Возможно, Наузад, в конце концов, не был так ужасен, как я себе воображал. Возможно, вся причина была во мне. Глубоко внутри я понимал, что просто воспринимаю Наузада как одного из солдат моего подразделения. Наузад нуждался в дисциплине, и коль скоро он одарил меня вниманием, я должен был с ним носиться.
Еженедельное посещение дрессировочных занятий усложнило наш и без того забитый недельный режим. Та еще свистопляска — приехать домой с работы, взять собак на краткую прогулку, наскоро чего-то пожевать, а затем сунуть Наузада и Тали в фургон и поехать на занятия; но оно того стоило.
Начали появляться признаки прогресса. Завидев Элен, Наузад начинал бешено вилять обрубком хвоста, главным образом потому, что знал — она прячет в протянутой руке чесночное лакомство. Но на каждый шаг вперед приходился шаг назад, и Наузад по-прежнему бросался на других собак и на их хозяев, участвовавших в занятиях.

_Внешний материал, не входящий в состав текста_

theorem step_pipelineStop {p : Pipeline} (hc : s.ctl = .stopped i st) (hq : PortQuiet s)
    (hd : s.sched = .pipeline p) : step s = pipelineStop p i st s := by
  rw [step_stopped hc hq, stepStopped, hd]

theorem step_ringStop {r : Ring} (hc : s.ctl = .stopped i st) (hq : PortQuiet s) (hd : s.sched = .ring r) :
    step s = ringStop r i st s := by
  rw [step_stopped hc hq, stepStopped, hd]

theorem step_starStop {n : Star} (hc : s.ctl = .stopped i st) (hq : PortQuiet s) (hd : s.sched = .star n) :
    step s = starStop n i st s := by
  rw [step_stopped hc hq, stepStopped, hd]

/-! ### Pipeline -/

/-- R202: the LOAD of a stage, where the port accepts it. -/
theorem pipelineTurn_load {p : Pipeline} {ph : Word} (hl : p.loaded = false) (hph : p.phases[p.next]? = some ph)
    (hi : p.next < s.insts.length) (hc : canLoad s.cfg p.prog [ph, p.signal] = true) :
    pipelineTurn p s = .next ((s.setInst p.next (Inst.load p.prog [ph, p.signal])).nextTurn
      (.pipeline { p with loaded := true })) := by
  have hload : s.load p.next p.prog [ph, p.signal] = some (s.setInst p.next (Inst.load p.prog [ph, p.signal])) :=
    State.load_eq_some.mpr ⟨hi, hc, rfl⟩
  simp [pipelineTurn, pipelineLoad, hl, hph, hload]

/-- R202: the RESUME of a stage that has been LOADed. -/
theorem pipelineTurn_resume {p : Pipeline} (hl : p.loaded = true) :
    pipelineTurn p s = s.issueTurn p.next Mask.none :=
  if_pos hl

/-- R202, R203: exactly one output. -/
theorem pipelineStop_one {p : Pipeline} {v : Word} (hq : s.outQueue i = some [v]) :
    pipelineStop p i .halted s =
      if i + 1 < p.phases.length then
        .next (s.nextTurn (.pipeline { p with next := i + 1, signal := v, loaded := false }))
      else .next (s.finish (.result v)) := by
  simp only [pipelineStop, hq]

/-- R202: no output, or several. -/
theorem pipelineStop_outputError {p : Pipeline} {q : List Word} (hq : s.outQueue i = some q) (hlen : q.length ≠ 1) :
    pipelineStop p i .halted s = .next (s.finish (.pipelineOutputError i)) := by
  rcases q with _ | ⟨v, _ | ⟨w, q⟩⟩
  · simp only [pipelineStop, hq]
  · exact absurd rfl hlen
  · simp only [pipelineStop, hq]

/-- R37: what a LOAD's memory reads as. -/
theorem load_read (prog inbound : List Word) (a : Nat) :
    Mem.read (Inst.load prog inbound).mem a = prog.getD a 0 :=
  (Mem.read_ofProgram prog 0 a).trans (if_pos (Nat.zero_le a))

end

/-! ### The statements -/

/-- Settles O51: the boot is START's set-up, the turn the stage's LOAD (`pipelineTurn_load`), then its RESUME
(`issueTurn_resumes`). -/
theorem pipelineTurnLoadsStage : Obligations.PipelineTurnLoadsStage := by
  refine ⟨fun s u prog phases h hlen hne hload => ?_, fun s p ph hq hc hd hl hph hi hok => ?_,
    fun s p x hq hc hd hl hx => ?_⟩
  · have hpos : 0 < s.insts.length := hlen ▸ List.length_pos_iff.mpr hne
    have hboot : startPipeline prog phases u = some (u.nextTurn (.pipeline
        { prog := prog, phases := phases, next := 0, signal := s.cfg.pipelineInput, loaded := false })) := by
      refine startPipeline_eq_some.mpr ⟨by rwa [h.insts], by rwa [h.insts], by rwa [h.cfg], ?_⟩
      rw [h.cfg]
    rw [h.step]
    exact State.orRefuse_some hboot
  · refine ⟨s.setInst p.next (Inst.load p.prog [ph, p.signal]), Inst.load p.prog [ph, p.signal], ?_,
      onlyInst_setInst hi, hc, load_read _ _, rfl, rfl, rfl, rfl, rfl, rfl⟩
    rw [step_pipelineTurn hc hq hd, pipelineTurn_load hl hph hi hok, State.nextTurn, ← hc]
    rfl
  · rw [step_pipelineTurn hc hq hd, pipelineTurn_resume hl]
    exact issueTurn_resumes hx Mask.none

— Может быть, он просто хочет облизать их всех? — сказал я Лизе в ту неделю, когда они с Тали во время занятий сумели попросту обойти возникшего на их пути огромного сенбернара. Тали была той еще занозой, когда рядом оказывался Наузад, но сама по себе она была паинькой. Я думаю, она видела в нем старшего брата, и вместе они бросали вызов миру собак.
Меня преследовало сильное чувство, что большинство членов клуба не верят, что Наузад и Тали, два наиболее безнадежных ученика на курсе, поедут участвовать в финале «Крафтс».
— Мне кажется, они думают, что мы сумасшедшие, — сказал я Элен, когда мы обходили терпеливо ожидающую группу и чесночные печенья исчезали в пасти Наузада со скоростью пулеметной очереди.
— Вы и есть сумасшедшие, — легко согласилась Элен.
Кроме дрессировки два раза в неделю, любая свободная минута дома или на работе была посвящена продолжающимся хлопотам вокруг перевозки Фубар и Медвепса в Великобританию. А еще я же каким-то образом умудрялся отвечать на завалившую наш порог и все растущую груду писем на имя фонда.
О каком-нибудь личном времени для нас с Лизой не могло быть и речи. Наши дни превратились в бесконечное размытое пятно непрекращающейся деятельности. Начиная с противного писка будильника в предрассветном мраке и кончая восемнадцатью часами позже выключенным светом в спальне, когда мы валились с ног, каждая секунда была занята. Мы были в шаге от того, чтобы совсем потонуть в мешанине обычной работы, прогулок с собаками и деятельности центра.
Втайне я надеялся, что когда мы погрузимся в безумие величайшей собачьей выставки на Земле, реклама и интерес к центру привнесут некоторое облегчение, и мы сможем на время расслабиться.